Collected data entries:
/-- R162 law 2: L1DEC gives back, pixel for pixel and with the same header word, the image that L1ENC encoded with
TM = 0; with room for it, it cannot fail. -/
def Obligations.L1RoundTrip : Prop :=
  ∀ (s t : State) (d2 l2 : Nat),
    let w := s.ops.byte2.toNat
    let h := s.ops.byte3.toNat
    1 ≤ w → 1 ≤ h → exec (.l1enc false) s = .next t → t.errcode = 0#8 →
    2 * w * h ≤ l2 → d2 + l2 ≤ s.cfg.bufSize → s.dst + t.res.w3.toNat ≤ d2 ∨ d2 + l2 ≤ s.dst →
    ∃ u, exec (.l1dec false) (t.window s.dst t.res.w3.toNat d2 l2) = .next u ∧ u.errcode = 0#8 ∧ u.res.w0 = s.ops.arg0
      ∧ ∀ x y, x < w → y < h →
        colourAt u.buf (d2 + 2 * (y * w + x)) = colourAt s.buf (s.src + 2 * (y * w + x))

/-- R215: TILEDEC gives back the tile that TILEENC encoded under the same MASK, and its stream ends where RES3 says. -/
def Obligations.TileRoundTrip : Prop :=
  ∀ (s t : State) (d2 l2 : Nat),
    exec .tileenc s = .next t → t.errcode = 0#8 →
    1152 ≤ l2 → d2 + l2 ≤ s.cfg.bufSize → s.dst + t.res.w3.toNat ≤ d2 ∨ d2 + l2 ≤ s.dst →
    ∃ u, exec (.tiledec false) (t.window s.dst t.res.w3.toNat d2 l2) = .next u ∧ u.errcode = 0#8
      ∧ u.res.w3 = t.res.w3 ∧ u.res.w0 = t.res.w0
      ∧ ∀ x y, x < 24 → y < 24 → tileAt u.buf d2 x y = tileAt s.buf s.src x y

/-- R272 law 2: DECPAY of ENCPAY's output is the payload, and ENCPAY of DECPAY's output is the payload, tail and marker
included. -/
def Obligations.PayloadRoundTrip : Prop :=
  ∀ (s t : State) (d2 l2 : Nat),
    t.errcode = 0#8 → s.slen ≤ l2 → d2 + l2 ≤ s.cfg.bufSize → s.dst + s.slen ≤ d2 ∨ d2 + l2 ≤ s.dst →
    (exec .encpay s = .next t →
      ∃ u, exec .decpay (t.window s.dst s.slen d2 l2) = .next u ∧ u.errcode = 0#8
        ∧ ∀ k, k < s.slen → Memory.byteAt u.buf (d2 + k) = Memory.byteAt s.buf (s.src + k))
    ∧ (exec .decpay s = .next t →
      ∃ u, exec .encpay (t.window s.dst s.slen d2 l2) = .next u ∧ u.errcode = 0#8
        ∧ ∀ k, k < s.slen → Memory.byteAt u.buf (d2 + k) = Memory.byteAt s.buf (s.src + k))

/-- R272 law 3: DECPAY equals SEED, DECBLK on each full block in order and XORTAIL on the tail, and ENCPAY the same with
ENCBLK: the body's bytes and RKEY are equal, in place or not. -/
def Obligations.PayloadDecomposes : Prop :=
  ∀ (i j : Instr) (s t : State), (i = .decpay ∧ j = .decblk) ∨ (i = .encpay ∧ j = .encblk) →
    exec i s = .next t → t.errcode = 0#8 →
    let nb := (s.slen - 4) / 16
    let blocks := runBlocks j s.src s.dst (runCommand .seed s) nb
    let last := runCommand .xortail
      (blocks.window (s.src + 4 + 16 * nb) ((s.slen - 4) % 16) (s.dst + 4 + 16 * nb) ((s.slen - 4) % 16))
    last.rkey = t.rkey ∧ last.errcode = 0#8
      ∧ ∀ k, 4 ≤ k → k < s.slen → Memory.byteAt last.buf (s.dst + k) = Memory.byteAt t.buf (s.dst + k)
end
==
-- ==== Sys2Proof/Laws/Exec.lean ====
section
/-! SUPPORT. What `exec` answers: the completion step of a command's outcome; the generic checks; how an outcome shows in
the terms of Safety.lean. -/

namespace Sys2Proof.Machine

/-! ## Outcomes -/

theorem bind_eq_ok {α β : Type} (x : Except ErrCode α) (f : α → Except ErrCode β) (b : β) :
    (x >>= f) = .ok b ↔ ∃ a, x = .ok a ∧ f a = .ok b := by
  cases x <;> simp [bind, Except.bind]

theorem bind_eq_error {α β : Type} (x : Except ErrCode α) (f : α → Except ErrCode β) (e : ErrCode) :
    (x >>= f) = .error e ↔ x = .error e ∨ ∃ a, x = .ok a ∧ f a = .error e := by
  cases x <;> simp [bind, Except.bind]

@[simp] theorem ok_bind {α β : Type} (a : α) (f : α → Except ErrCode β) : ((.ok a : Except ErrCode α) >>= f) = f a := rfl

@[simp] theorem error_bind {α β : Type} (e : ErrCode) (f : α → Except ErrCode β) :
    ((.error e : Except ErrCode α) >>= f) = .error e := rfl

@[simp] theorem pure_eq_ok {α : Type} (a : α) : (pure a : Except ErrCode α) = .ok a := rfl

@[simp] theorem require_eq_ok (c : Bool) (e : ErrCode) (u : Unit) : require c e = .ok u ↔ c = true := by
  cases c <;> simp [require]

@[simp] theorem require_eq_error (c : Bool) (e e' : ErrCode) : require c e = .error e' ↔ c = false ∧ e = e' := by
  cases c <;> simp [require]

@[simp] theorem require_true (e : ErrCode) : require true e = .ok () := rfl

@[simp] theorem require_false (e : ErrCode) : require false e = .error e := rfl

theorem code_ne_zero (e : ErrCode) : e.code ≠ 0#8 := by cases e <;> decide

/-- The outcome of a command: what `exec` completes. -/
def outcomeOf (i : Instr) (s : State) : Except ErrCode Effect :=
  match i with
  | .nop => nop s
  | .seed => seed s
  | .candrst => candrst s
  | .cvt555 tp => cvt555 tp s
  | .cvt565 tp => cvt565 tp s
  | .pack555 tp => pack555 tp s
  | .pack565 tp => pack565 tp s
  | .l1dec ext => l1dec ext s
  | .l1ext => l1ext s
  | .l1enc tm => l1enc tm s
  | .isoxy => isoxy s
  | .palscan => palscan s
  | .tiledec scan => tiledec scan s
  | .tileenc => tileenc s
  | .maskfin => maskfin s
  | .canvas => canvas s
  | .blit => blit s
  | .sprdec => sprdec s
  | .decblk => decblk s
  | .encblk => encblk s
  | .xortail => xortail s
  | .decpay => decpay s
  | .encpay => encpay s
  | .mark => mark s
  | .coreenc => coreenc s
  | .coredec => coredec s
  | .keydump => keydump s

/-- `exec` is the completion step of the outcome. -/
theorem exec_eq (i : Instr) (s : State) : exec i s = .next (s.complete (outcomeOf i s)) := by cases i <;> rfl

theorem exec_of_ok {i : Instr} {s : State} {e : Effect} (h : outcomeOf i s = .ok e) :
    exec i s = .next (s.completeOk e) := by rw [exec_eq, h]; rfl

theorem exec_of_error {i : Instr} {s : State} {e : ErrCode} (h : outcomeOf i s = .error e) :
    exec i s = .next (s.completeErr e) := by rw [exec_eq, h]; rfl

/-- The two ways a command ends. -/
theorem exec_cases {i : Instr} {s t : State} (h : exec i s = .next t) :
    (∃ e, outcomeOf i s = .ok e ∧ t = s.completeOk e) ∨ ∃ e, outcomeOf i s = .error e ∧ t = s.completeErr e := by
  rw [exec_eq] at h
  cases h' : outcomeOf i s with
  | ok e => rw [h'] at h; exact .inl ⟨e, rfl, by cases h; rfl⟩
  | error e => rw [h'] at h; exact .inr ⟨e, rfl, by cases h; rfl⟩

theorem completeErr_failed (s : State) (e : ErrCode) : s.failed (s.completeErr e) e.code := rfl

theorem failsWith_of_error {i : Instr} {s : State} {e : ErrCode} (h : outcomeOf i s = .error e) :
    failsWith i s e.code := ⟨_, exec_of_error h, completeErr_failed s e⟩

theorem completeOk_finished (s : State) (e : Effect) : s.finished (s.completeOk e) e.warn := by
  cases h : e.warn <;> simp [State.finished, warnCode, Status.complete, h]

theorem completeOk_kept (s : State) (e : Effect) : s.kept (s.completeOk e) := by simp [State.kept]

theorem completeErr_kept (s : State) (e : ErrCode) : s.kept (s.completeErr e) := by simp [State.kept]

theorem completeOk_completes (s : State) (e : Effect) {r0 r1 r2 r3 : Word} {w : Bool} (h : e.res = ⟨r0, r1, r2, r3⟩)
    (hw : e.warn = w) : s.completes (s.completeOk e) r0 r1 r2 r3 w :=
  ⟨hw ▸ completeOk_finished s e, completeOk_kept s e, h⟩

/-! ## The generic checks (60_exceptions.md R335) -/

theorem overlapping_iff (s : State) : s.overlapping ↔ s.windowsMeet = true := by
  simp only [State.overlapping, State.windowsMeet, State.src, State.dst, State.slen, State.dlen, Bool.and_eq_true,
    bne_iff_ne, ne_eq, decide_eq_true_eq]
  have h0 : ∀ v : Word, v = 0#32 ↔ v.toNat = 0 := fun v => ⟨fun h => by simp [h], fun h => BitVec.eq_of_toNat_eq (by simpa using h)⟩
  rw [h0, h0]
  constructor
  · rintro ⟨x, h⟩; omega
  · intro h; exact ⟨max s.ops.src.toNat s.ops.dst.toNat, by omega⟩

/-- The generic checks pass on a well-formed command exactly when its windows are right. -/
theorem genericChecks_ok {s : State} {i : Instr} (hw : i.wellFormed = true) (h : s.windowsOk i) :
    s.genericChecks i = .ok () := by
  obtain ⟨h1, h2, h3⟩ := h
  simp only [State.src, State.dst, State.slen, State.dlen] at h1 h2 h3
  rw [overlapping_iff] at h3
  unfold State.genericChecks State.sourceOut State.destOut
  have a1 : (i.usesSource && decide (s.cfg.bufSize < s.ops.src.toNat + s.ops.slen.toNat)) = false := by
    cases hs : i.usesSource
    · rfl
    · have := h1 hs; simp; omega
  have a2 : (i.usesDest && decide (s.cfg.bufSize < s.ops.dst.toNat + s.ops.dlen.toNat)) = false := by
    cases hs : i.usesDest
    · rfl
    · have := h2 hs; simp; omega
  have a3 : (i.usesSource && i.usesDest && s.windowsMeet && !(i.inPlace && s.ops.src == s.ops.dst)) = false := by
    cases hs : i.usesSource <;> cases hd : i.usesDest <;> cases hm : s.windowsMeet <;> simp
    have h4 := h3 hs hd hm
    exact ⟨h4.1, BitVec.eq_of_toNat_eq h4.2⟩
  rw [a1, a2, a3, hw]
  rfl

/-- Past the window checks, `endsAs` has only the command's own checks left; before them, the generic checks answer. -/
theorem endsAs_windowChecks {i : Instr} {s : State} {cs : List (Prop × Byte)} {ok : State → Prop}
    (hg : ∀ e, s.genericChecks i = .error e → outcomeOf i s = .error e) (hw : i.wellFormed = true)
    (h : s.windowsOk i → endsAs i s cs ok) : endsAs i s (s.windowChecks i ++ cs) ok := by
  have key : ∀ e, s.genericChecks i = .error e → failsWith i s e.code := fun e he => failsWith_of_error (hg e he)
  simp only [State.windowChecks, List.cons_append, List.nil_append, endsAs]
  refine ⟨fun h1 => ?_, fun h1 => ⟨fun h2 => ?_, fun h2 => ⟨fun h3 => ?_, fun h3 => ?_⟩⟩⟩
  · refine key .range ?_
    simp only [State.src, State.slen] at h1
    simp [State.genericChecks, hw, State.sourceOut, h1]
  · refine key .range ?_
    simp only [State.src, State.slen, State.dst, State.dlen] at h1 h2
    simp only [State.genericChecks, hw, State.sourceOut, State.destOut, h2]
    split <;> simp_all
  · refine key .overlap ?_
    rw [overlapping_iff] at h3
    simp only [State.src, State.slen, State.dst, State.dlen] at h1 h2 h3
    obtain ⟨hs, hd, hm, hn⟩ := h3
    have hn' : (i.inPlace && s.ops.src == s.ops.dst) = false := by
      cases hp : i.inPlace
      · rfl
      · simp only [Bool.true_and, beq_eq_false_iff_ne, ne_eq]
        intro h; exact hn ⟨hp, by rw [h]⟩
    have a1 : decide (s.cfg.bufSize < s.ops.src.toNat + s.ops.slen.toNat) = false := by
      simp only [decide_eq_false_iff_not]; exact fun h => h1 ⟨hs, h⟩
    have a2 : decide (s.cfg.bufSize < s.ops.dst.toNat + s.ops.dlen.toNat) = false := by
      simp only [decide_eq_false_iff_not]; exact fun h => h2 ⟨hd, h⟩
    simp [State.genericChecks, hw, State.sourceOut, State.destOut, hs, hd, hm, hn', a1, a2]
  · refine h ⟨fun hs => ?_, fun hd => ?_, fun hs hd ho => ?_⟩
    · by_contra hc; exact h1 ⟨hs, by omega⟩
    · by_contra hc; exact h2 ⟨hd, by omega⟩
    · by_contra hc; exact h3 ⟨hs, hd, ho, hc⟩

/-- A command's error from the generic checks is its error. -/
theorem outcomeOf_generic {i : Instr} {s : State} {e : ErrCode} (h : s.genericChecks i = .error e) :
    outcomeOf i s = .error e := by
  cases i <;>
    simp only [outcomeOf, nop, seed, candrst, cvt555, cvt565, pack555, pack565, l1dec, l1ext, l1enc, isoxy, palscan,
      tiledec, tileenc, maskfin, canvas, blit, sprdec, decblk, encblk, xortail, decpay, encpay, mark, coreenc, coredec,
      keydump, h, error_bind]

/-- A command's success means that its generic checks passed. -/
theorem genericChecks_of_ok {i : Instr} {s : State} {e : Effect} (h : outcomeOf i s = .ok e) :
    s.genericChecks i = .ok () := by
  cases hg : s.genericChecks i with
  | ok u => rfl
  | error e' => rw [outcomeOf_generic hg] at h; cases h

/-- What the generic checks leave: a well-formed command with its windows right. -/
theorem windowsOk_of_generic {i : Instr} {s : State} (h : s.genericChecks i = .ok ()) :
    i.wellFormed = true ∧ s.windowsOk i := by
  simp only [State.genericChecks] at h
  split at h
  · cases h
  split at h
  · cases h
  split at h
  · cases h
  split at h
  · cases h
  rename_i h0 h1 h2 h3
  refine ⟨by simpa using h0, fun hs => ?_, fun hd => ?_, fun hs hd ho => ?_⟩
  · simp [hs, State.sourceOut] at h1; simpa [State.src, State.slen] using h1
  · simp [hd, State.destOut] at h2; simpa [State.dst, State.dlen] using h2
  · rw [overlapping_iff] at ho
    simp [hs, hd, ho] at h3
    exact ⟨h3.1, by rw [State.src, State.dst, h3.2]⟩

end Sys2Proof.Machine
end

• [Assignment] In your answer, include only the lines above starting at the line that holds "L1ENC encoded with" and ending at the line that holds "1152 ≤ l2 →", copied exactly.

• [The completed task]
/-- R162 law 2: L1DEC gives back, pixel for pixel and with the same header word, the image that L1ENC encoded with
TM = 0; with room for it, it cannot fail. -/
def Obligations.L1RoundTrip : Prop :=
  ∀ (s t : State) (d2 l2 : Nat),
    let w := s.ops.byte2.toNat
    let h := s.ops.byte3.toNat
    1 ≤ w → 1 ≤ h → exec (.l1enc false) s = .next t → t.errcode = 0#8 →
    2 * w * h ≤ l2 → d2 + l2 ≤ s.cfg.bufSize → s.dst + t.res.w3.toNat ≤ d2 ∨ d2 + l2 ≤ s.dst →
    ∃ u, exec (.l1dec false) (t.window s.dst t.res.w3.toNat d2 l2) = .next u ∧ u.errcode = 0#8 ∧ u.res.w0 = s.ops.arg0
      ∧ ∀ x y, x < w → y < h →
        colourAt u.buf (d2 + 2 * (y * w + x)) = colourAt s.buf (s.src + 2 * (y * w + x))

/-- R215: TILEDEC gives back the tile that TILEENC encoded under the same MASK, and its stream ends where RES3 says. -/
def Obligations.TileRoundTrip : Prop :=
  ∀ (s t : State) (d2 l2 : Nat),
    exec .tileenc s = .next t → t.errcode = 0#8 →
    1152 ≤ l2 → d2 + l2 ≤ s.cfg.bufSize → s.dst + t.res.w3.toNat ≤ d2 ∨ d2 + l2 ≤ s.dst →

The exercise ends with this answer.